Ciaran Deely has extended the fine work Paul Goggins did in consolidating the idea of London as a football county with a distinct identity. Developing city-born players like Liam Gavaghan is the way forward if the Exiles are to escape what has been a transient tradition. Ruislip is becoming a harder place to play – London fired 2-9 against eventual Division Four winners Laois, for instance – and will feel they can push for promotion themselves next year. Sligo demonstrated the jump between divisions four and three in the recent Connacht championship game. London must hope for a favourable qualifier draw to keep their season alive.

MAYO

Manager: Stephen Rochford (3rd year).

Odds: All-Ireland 15/2. Connacht 5/4.

League: Beat Monaghan on the opening day and went into their customary spring tailspin, losing to Kerry, Galway, Dublin and heavily to Tyrone. A road win in Kildare was critical and an injury-time point from Kevin McLoughlin in Donegal preserved their Division One status for another season.

Next Up: May 13th v Galway, MacHale Park, 4pm.
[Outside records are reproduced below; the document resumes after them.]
-- ==== Sys2Proof/Laws/Flags.lean ====
section
/-! SUPPORT. The laws of the status byte: what each operation on it does to each flag and to bit 5. -/

namespace Sys2Proof.Machine

/-- The bit of P a flag is (R39). -/
def Flag.bit (f : Flag) : Nat :=
  match f with
  | .N => 7
  | .V => 6
  | .B => 4
  | .D => 3
  | .I => 2
  | .Z => 1
  | .C => 0

theorem Flag.bit_lt (f : Flag) : f.bit < 8 := by cases f <;> decide

theorem Flag.bit_ne_five (f : Flag) : f.bit ≠ 5 := by cases f <;> decide

theorem Flag.bit_inj {f g : Flag} (h : f.bit = g.bit) : f = g := by
  cases f <;> cases g <;> first | rfl | exact absurd h (by decide)

theorem Flag.mask_getLsbD (f : Flag) (i : Nat) (hi : i < 8) : f.mask.getLsbD i = decide (i = f.bit) := by
  cases f <;> revert hi <;> revert i <;> decide

theorem flagOf_eq_getLsbD (p : Byte) (f : Flag) : flagOf p f = p.getLsbD f.bit := by
  cases f <;> revert p <;> decide

theorem byte_20_getLsbD (i : Nat) (hi : i < 8) : (0x20 : Byte).getLsbD i = decide (i = 5) := by
  revert i; decide

/-- One flag written: that flag takes the value, every other keeps its own (R190). -/
@[simp] theorem flagOf_withFlag (p : Byte) (f g : Flag) (b : Bool) :
    flagOf (withFlag p f b) g = if g = f then b else flagOf p g := by
  have h5 := g.bit_ne_five
  have hg := g.bit_lt
  have hiff : g.bit = f.bit ↔ g = f := ⟨Flag.bit_inj, fun h => h ▸ rfl⟩
  have h20 := byte_20_getLsbD g.bit hg
  have hm := f.mask_getLsbD g.bit hg
  have hw : (withFlag p f b).getLsbD g.bit = if g.bit = f.bit then b else p.getLsbD g.bit := by
    cases b <;>
      simp only [withFlag, Bool.false_eq_true, if_false, if_true, BitVec.getLsbD_or, BitVec.getLsbD_and,
        BitVec.getLsbD_not, h20, hm] <;>
      by_cases h : g.bit = f.bit <;> simp [h, h5, hg, f.bit_ne_five]
  rw [flagOf_eq_getLsbD, flagOf_eq_getLsbD, hw]
  simp only [hiff]

/-- Writing a flag leaves bit 5 at 1 (R45). -/
@[simp] theorem withFlag_bit5 (p : Byte) (f : Flag) (b : Bool) : (withFlag p f b).getLsbD 5 = true := by
  simp only [withFlag, BitVec.getLsbD_or, byte_20_getLsbD 5 (by decide), decide_true, Bool.or_true]

/-- The status byte PLP and RTI make: the stored B is kept, every other flag is the pulled byte's (R283, R296). -/
@[simp] theorem flagOf_pulledStatus (p v : Byte) (f : Flag) :
    flagOf (pulledStatus p v) f = if f = .B then flagOf p f else flagOf v f := by
  have e1 : ∀ i < 8, (0xCF : Byte).getLsbD i = decide (i ≠ 4 ∧ i ≠ 5) := by decide
  have e2 : ∀ i < 8, (0x10 : Byte).getLsbD i = decide (i = 4) := by decide
  have e3 : ∀ i < 8, (0x20 : Byte).getLsbD i = decide (i = 5) := by decide
  have hf := f.bit_lt
  simp only [flagOf_eq_getLsbD, pulledStatus, BitVec.getLsbD_or, BitVec.getLsbD_and, e1 _ hf, e2 _ hf, e3 _ hf]
  cases f <;> simp [Flag.bit]

@[simp] theorem pulledStatus_bit5 (p v : Byte) : (pulledStatus p v).getLsbD 5 = true := by
  simp only [pulledStatus, BitVec.getLsbD_or, byte_20_getLsbD 5 (by decide), decide_true, Bool.or_true]

/-- The byte PHP and BRK push: P's flags with B set (R341). -/
@[simp] theorem flagOf_softwareStatus (p : Byte) (f : Flag) :
    flagOf (softwareStatus p) f = if f = .B then true else flagOf p f := by
  have e : ∀ i < 8, (0x30 : Byte).getLsbD i = decide (i = 4 ∨ i = 5) := by decide
  simp only [flagOf_eq_getLsbD, softwareStatus, BitVec.getLsbD_or, e _ f.bit_lt]
  cases f <;> simp [Flag.bit]

/-- The byte IRQ and NMI push: P's flags with B clear (R341). -/
@[simp] theorem flagOf_interruptStatus (p : Byte) (f : Flag) :
    flagOf (interruptStatus p) f = if f = .B then false else flagOf p f := by
  have e1 : ∀ i < 8, (0xEF : Byte).getLsbD i = decide (i ≠ 4) := by decide
  have e2 : ∀ i < 8, (0x20 : Byte).getLsbD i = decide (i = 5) := by decide
  simp only [flagOf_eq_getLsbD, interruptStatus, BitVec.getLsbD_or, BitVec.getLsbD_and, e1 _ f.bit_lt, e2 _ f.bit_lt]
  cases f <;> simp [Flag.bit]

/-- `set_P` with bit 5 already forced writes its argument. -/
theorem or_20_of_bit5 {p : Byte} (h : p.getLsbD 5 = true) : p ||| 0x20 = p := by
  revert p; decide

end Sys2Proof.Machine
end

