-- ==== Sys2Proof/Laws/PerInstr.lean ====
section
/-! SUPPORT. Statements made for every instruction, one lemma for each constructor. -/

namespace Sys2Proof.Laws.EncodedLength

/-- The encoder lays out exactly as many bytes as the decoder takes for the opcode: one more than its operand bytes
(R109, R110). -/
def Statement (i : Instr) : Prop := i.wellFormed = true → (encode i).length = operandCount i.opcode + 1

/-- An undocumented opcode takes no operand byte (R107, R318). -/
theorem operandCount_undocumented : ∀ op : Byte, isUndocumented op = true → operandCount op = 0 := by decide +kernel

theorem brk (pad : Byte) : Statement (.brk pad) := fun _ => rfl
theorem oraIndexedIndirect (zp : Byte) : Statement (.oraIndexedIndirect zp) := fun _ => rfl
theorem oraZeroPage (zp : Byte) : Statement (.oraZeroPage zp) := fun _ => rfl
theorem aslZeroPage (zp : Byte) : Statement (.aslZeroPage zp) := fun _ => rfl
theorem php : Statement .php := fun _ => rfl
theorem oraImmediate (imm : Byte) : Statement (.oraImmediate imm) := fun _ => rfl
theorem aslAccumulator : Statement .aslAccumulator := fun _ => rfl
theorem oraAbsolute (addr : Word) : Statement (.oraAbsolute addr) := fun _ => rfl
theorem aslAbsolute (addr : Word) : Statement (.aslAbsolute addr) := fun _ => rfl
theorem bpl (off : Byte) : Statement (.bpl off) := fun _ => rfl
theorem oraIndirectIndexed (zp : Byte) : Statement (.oraIndirectIndexed zp) := fun _ => rfl
theorem oraZeroPageX (zp : Byte) : Statement (.oraZeroPageX zp) := fun _ => rfl
theorem aslZeroPageX (zp : Byte) : Statement (.aslZeroPageX zp) := fun _ => rfl
theorem clc : Statement .clc := fun _ => rfl
theorem oraAbsoluteY (addr : Word) : Statement (.oraAbsoluteY addr) := fun _ => rfl
theorem oraAbsoluteX (addr : Word) : Statement (.oraAbsoluteX addr) := fun _ => rfl
theorem aslAbsoluteX (addr : Word) : Statement (.aslAbsoluteX addr) := fun _ => rfl
theorem jsr (addr : Word) : Statement (.jsr addr) := fun _ => rfl
theorem andIndexedIndirect (zp : Byte) : Statement (.andIndexedIndirect zp) := fun _ => rfl
theorem bitZeroPage (zp : Byte) : Statement (.bitZeroPage zp) := fun _ => rfl
theorem andZeroPage (zp : Byte) : Statement (.andZeroPage zp) := fun _ => rfl
theorem rolZeroPage (zp : Byte) : Statement (.rolZeroPage zp) := fun _ => rfl
theorem plp : Statement .plp := fun _ => rfl
theorem andImmediate (imm : Byte) : Statement (.andImmediate imm) := fun _ => rfl
theorem rolAccumulator : Statement .rolAccumulator := fun _ => rfl
theorem bitAbsolute (addr : Word) : Statement (.bitAbsolute addr) := fun _ => rfl
theorem andAbsolute (addr : Word) : Statement (.andAbsolute addr) := fun _ => rfl
theorem rolAbsolute (addr : Word) : Statement (.rolAbsolute addr) := fun _ => rfl
theorem bmi (off : Byte) : Statement (.bmi off) := fun _ => rfl
theorem andIndirectIndexed (zp : Byte) : Statement (.andIndirectIndexed zp) := fun _ => rfl
theorem andZeroPageX (zp : Byte) : Statement (.andZeroPageX zp) := fun _ => rfl
theorem rolZeroPageX (zp : Byte) : Statement (.rolZeroPageX zp) := fun _ => rfl
theorem sec : Statement .sec := fun _ => rfl
theorem andAbsoluteY (addr : Word) : Statement (.andAbsoluteY addr) := fun _ => rfl
theorem andAbsoluteX (addr : Word) : Statement (.andAbsoluteX addr) := fun _ => rfl
theorem rolAbsoluteX (addr : Word) : Statement (.rolAbsoluteX addr) := fun _ => rfl
theorem rti : Statement .rti := fun _ => rfl
theorem eorIndexedIndirect (zp : Byte) : Statement (.eorIndexedIndirect zp) := fun _ => rfl
theorem eorZeroPage (zp : Byte) : Statement (.eorZeroPage zp) := fun _ => rfl
theorem lsrZeroPage (zp : Byte) : Statement (.lsrZeroPage zp) := fun _ => rfl
theorem pha : Statement .pha := fun _ => rfl
theorem eorImmediate (imm : Byte) : Statement (.eorImmediate imm) := fun _ => rfl
theorem lsrAccumulator : Statement .lsrAccumulator := fun _ => rfl
theorem jmpAbsolute (addr : Word) : Statement (.jmpAbsolute addr) := fun _ => rfl
theorem eorAbsolute (addr : Word) : Statement (.eorAbsolute addr) := fun _ => rfl
theorem lsrAbsolute (addr : Word) : Statement (.lsrAbsolute addr) := fun _ => rfl
theorem bvc (off : Byte) : Statement (.bvc off) := fun _ => rfl
theorem eorIndirectIndexed (zp : Byte) : Statement (.eorIndirectIndexed zp) := fun _ => rfl
theorem eorZeroPageX (zp : Byte) : Statement (.eorZeroPageX zp) := fun _ => rfl
theorem lsrZeroPageX (zp : Byte) : Statement (.lsrZeroPageX zp) := fun _ => rfl
theorem cli : Statement .cli := fun _ => rfl
theorem eorAbsoluteY (addr : Word) : Statement (.eorAbsoluteY addr) := fun _ => rfl
theorem eorAbsoluteX (addr : Word) : Statement (.eorAbsoluteX addr) := fun _ => rfl
theorem lsrAbsoluteX (addr : Word) : Statement (.lsrAbsoluteX addr) := fun _ => rfl
theorem rts : Statement .rts := fun _ => rfl
theorem adcIndexedIndirect (zp : Byte) : Statement (.adcIndexedIndirect zp) := fun _ => rfl
theorem adcZeroPage (zp : Byte) : Statement (.adcZeroPage zp) := fun _ => rfl
theorem rorZeroPage (zp : Byte) : Statement (.rorZeroPage zp) := fun _ => rfl
theorem pla : Statement .pla := fun _ => rfl
theorem adcImmediate (imm : Byte) : Statement (.adcImmediate imm) := fun _ => rfl
theorem rorAccumulator : Statement .rorAccumulator := fun _ => rfl
theorem jmpIndirect (ptr : Word) : Statement (.jmpIndirect ptr) := fun _ => rfl
theorem adcAbsolute (addr : Word) : Statement (.adcAbsolute addr) := fun _ => rfl
theorem rorAbsolute (addr : Word) : Statement (.rorAbsolute addr) := fun _ => rfl
theorem bvs (off : Byte) : Statement (.bvs off) := fun _ => rfl
theorem adcIndirectIndexed (zp : Byte) : Statement (.adcIndirectIndexed zp) := fun _ => rfl
theorem adcZeroPageX (zp : Byte) : Statement (.adcZeroPageX zp) := fun _ => rfl
theorem rorZeroPageX (zp : Byte) : Statement (.rorZeroPageX zp) := fun _ => rfl
theorem sei : Statement .sei := fun _ => rfl
theorem adcAbsoluteY (addr : Word) : Statement (.adcAbsoluteY addr) := fun _ => rfl
theorem adcAbsoluteX (addr : Word) : Statement (.adcAbsoluteX addr) := fun _ => rfl
theorem rorAbsoluteX (addr : Word) : Statement (.rorAbsoluteX addr) := fun _ => rfl
theorem staIndexedIndirect (zp : Byte) : Statement (.staIndexedIndirect zp) := fun _ => rfl
theorem styZeroPage (zp : Byte) : Statement (.styZeroPage zp) := fun _ => rfl
theorem staZeroPage (zp : Byte) : Statement (.staZeroPage zp) := fun _ => rfl
theorem stxZeroPage (zp : Byte) : Statement (.stxZeroPage zp) := fun _ => rfl
theorem dey : Statement .dey := fun _ => rfl
theorem txa : Statement .txa := fun _ => rfl
theorem styAbsolute (addr : Word) : Statement (.styAbsolute addr) := fun _ => rfl
theorem staAbsolute (addr : Word) : Statement (.staAbsolute addr) := fun _ => rfl
theorem stxAbsolute (addr : Word) : Statement (.stxAbsolute addr) := fun _ => rfl
theorem bcc (off : Byte) : Statement (.bcc off) := fun _ => rfl
theorem staIndirectIndexed (zp : Byte) : Statement (.staIndirectIndexed zp) := fun _ => rfl
theorem styZeroPageX (zp : Byte) : Statement (.styZeroPageX zp) := fun _ => rfl
theorem staZeroPageX (zp : Byte) : Statement (.staZeroPageX zp) := fun _ => rfl
theorem stxZeroPageY (zp : Byte) : Statement (.stxZeroPageY zp) := fun _ => rfl
theorem tya : Statement .tya := fun _ => rfl
theorem staAbsoluteY (addr : Word) : Statement (.staAbsoluteY addr) := fun _ => rfl
theorem txs : Statement .txs := fun _ => rfl
theorem staAbsoluteX (addr : Word) : Statement (.staAbsoluteX addr) := fun _ => rfl
theorem ldyImmediate (imm : Byte) : Statement (.ldyImmediate imm) := fun _ => rfl
theorem ldaIndexedIndirect (zp : Byte) : Statement (.ldaIndexedIndirect zp) := fun _ => rfl
theorem ldxImmediate (imm : Byte) : Statement (.ldxImmediate imm) := fun _ => rfl
theorem ldyZeroPage (zp : Byte) : Statement (.ldyZeroPage zp) := fun _ => rfl
theorem ldaZeroPage (zp : Byte) : Statement (.ldaZeroPage zp) := fun _ => rfl
theorem ldxZeroPage (zp : Byte) : Statement (.ldxZeroPage zp) := fun _ => rfl
theorem tay : Statement .tay := fun _ => rfl
theorem ldaImmediate (imm : Byte) : Statement (.ldaImmediate imm) := fun _ => rfl
theorem tax : Statement .tax := fun _ => rfl
theorem ldyAbsolute (addr : Word) : Statement (.ldyAbsolute addr) := fun _ => rfl
theorem ldaAbsolute (addr : Word) : Statement (.ldaAbsolute addr) := fun _ => rfl
theorem ldxAbsolute (addr : Word) : Statement (.ldxAbsolute addr) := fun _ => rfl
theorem bcs (off : Byte) : Statement (.bcs off) := fun _ => rfl
theorem ldaIndirectIndexed (zp : Byte) : Statement (.ldaIndirectIndexed zp) := fun _ => rfl
theorem ldyZeroPageX (zp : Byte) : Statement (.ldyZeroPageX zp) := fun _ => rfl
theorem ldaZeroPageX (zp : Byte) : Statement (.ldaZeroPageX zp) := fun _ => rfl
theorem ldxZeroPageY (zp : Byte) : Statement (.ldxZeroPageY zp) := fun _ => rfl
theorem clv : Statement .clv := fun _ => rfl
theorem ldaAbsoluteY (addr : Word) : Statement (.ldaAbsoluteY addr) := fun _ => rfl
theorem tsx : Statement .tsx := fun _ => rfl
theorem ldyAbsoluteX (addr : Word) : Statement (.ldyAbsoluteX addr) := fun _ => rfl
theorem ldaAbsoluteX (addr : Word) : Statement (.ldaAbsoluteX addr) := fun _ => rfl
theorem ldxAbsoluteY (addr : Word) : Statement (.ldxAbsoluteY addr) := fun _ => rfl
theorem cpyImmediate (imm : Byte) : Statement (.cpyImmediate imm) := fun _ => rfl
theorem cmpIndexedIndirect (zp : Byte) : Statement (.cmpIndexedIndirect zp) := fun _ => rfl
theorem cpyZeroPage (zp : Byte) : Statement (.cpyZeroPage zp) := fun _ => rfl
theorem cmpZeroPage (zp : Byte) : Statement (.cmpZeroPage zp) := fun _ => rfl
theorem decZeroPage (zp : Byte) : Statement (.decZeroPage zp) := fun _ => rfl
theorem iny : Statement .iny := fun _ => rfl
theorem cmpImmediate (imm : Byte) : Statement (.cmpImmediate imm) := fun _ => rfl
theorem dex : Statement .dex := fun _ => rfl
theorem cpyAbsolute (addr : Word) : Statement (.cpyAbsolute addr) := fun _ => rfl
theorem cmpAbsolute (addr : Word) : Statement (.cmpAbsolute addr) := fun _ => rfl
theorem decAbsolute (addr : Word) : Statement (.decAbsolute addr) := fun _ => rfl
theorem bne (off : Byte) : Statement (.bne off) := fun _ => rfl
theorem cmpIndirectIndexed (zp : Byte) : Statement (.cmpIndirectIndexed zp) := fun _ => rfl
theorem cmpZeroPageX (zp : Byte) : Statement (.cmpZeroPageX zp) := fun _ => rfl
theorem decZeroPageX (zp : Byte) : Statement (.decZeroPageX zp) := fun _ => rfl
theorem cld : Statement .cld := fun _ => rfl
theorem cmpAbsoluteY (addr : Word) : Statement (.cmpAbsoluteY addr) := fun _ => rfl
theorem cmpAbsoluteX (addr : Word) : Statement (.cmpAbsoluteX addr) := fun _ => rfl
theorem decAbsoluteX (addr : Word) : Statement (.decAbsoluteX addr) := fun _ => rfl
theorem cpxImmediate (imm : Byte) : Statement (.cpxImmediate imm) := fun _ => rfl
theorem sbcIndexedIndirect (zp : Byte) : Statement (.sbcIndexedIndirect zp) := fun _ => rfl
theorem cpxZeroPage (zp : Byte) : Statement (.cpxZeroPage zp) := fun _ => rfl
theorem sbcZeroPage (zp : Byte) : Statement (.sbcZeroPage zp) := fun _ => rfl
theorem incZeroPage (zp : Byte) : Statement (.incZeroPage zp) := fun _ => rfl
theorem inx : Statement .inx := fun _ => rfl
theorem sbcImmediate (imm : Byte) : Statement (.sbcImmediate imm) := fun _ => rfl
theorem nop : Statement .nop := fun _ => rfl
theorem cpxAbsolute (addr : Word) : Statement (.cpxAbsolute addr) := fun _ => rfl
theorem sbcAbsolute (addr : Word) : Statement (.sbcAbsolute addr) := fun _ => rfl
theorem incAbsolute (addr : Word) : Statement (.incAbsolute addr) := fun _ => rfl
theorem beq (off : Byte) : Statement (.beq off) := fun _ => rfl
theorem sbcIndirectIndexed (zp : Byte) : Statement (.sbcIndirectIndexed zp) := fun _ => rfl
theorem sbcZeroPageX (zp : Byte) : Statement (.sbcZeroPageX zp) := fun _ => rfl
theorem incZeroPageX (zp : Byte) : Statement (.incZeroPageX zp) := fun _ => rfl
theorem sed : Statement .sed := fun _ => rfl
theorem sbcAbsoluteY (addr : Word) : Statement (.sbcAbsoluteY addr) := fun _ => rfl
theorem sbcAbsoluteX (addr : Word) : Statement (.sbcAbsoluteX addr) := fun _ => rfl
theorem incAbsoluteX (addr : Word) : Statement (.incAbsoluteX addr) := fun _ => rfl
theorem ill (op : Byte) : Statement (.ill op) := fun h => congrArg (· + 1) (operandCount_undocumented op h).symm

end Sys2Proof.Laws.EncodedLength
end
It has become a rite of passage in recent years that the All-Ireland final leaves Mayo – team and county – so physically and emotionally bruised that it takes a good eight months to recover. They move through the league like a shadow team, provoking countless obituaries and in recent years have looked a pale imitation of themselves until August comes around. Can they peak for an early Galway showdown? The suspicion is that they will feel they must as the arduous back-door route will mean an awful lot of football if they are to make it back to another All-Ireland final.

ROSCOMMON

Manager: Kevin McStay (3rd year).

Odds: All-Ireland 40/1. Connacht 5/2.

League: 1st, beating Cavan in the league final and with wins over Tipperary, Louth and Cork. Their sole loss came against Down and they drew with Meath on the opening day.

Next up: May 26th, semi-final v Leitrim, TBC.

A highly satisfactory league for the Connacht champions after an uneven opening three rounds, Roscommon settled into a winning pattern and were able to call upon a deeply experienced bench as they lifted their first silverware of the year in Croke Park, with Cathal Cregg hitting 2-1 in a high-scoring win over Cavan. An eye-catching team with a deep bench, they won’t give up their provincial title easily.

SLIGO

Manager: Cathal Corey (1st year).

Odds: All-Ireland 100/1. Connacht 25/1.

League: 5th Division Three, beating Wexford and Derry, drawing with Offaly and Longford and losing to Armagh, Fermanagh and Westmeath.

Next up: June 3rd, semi-final v Galway/Mayo, TBC.

A comprehensive championship win over London over the May Bank Holiday, underwritten by a personal return of 1-6 from the evergreen Adrian Marren, gives Cathal Corey a month to prepare for what would be the surprise victory of the championship. League inconsistency has bedevilled Sligo; with players of the calibre of Charlie Harrison, Marren and Niall Murphy they are capable of a few big championship performances.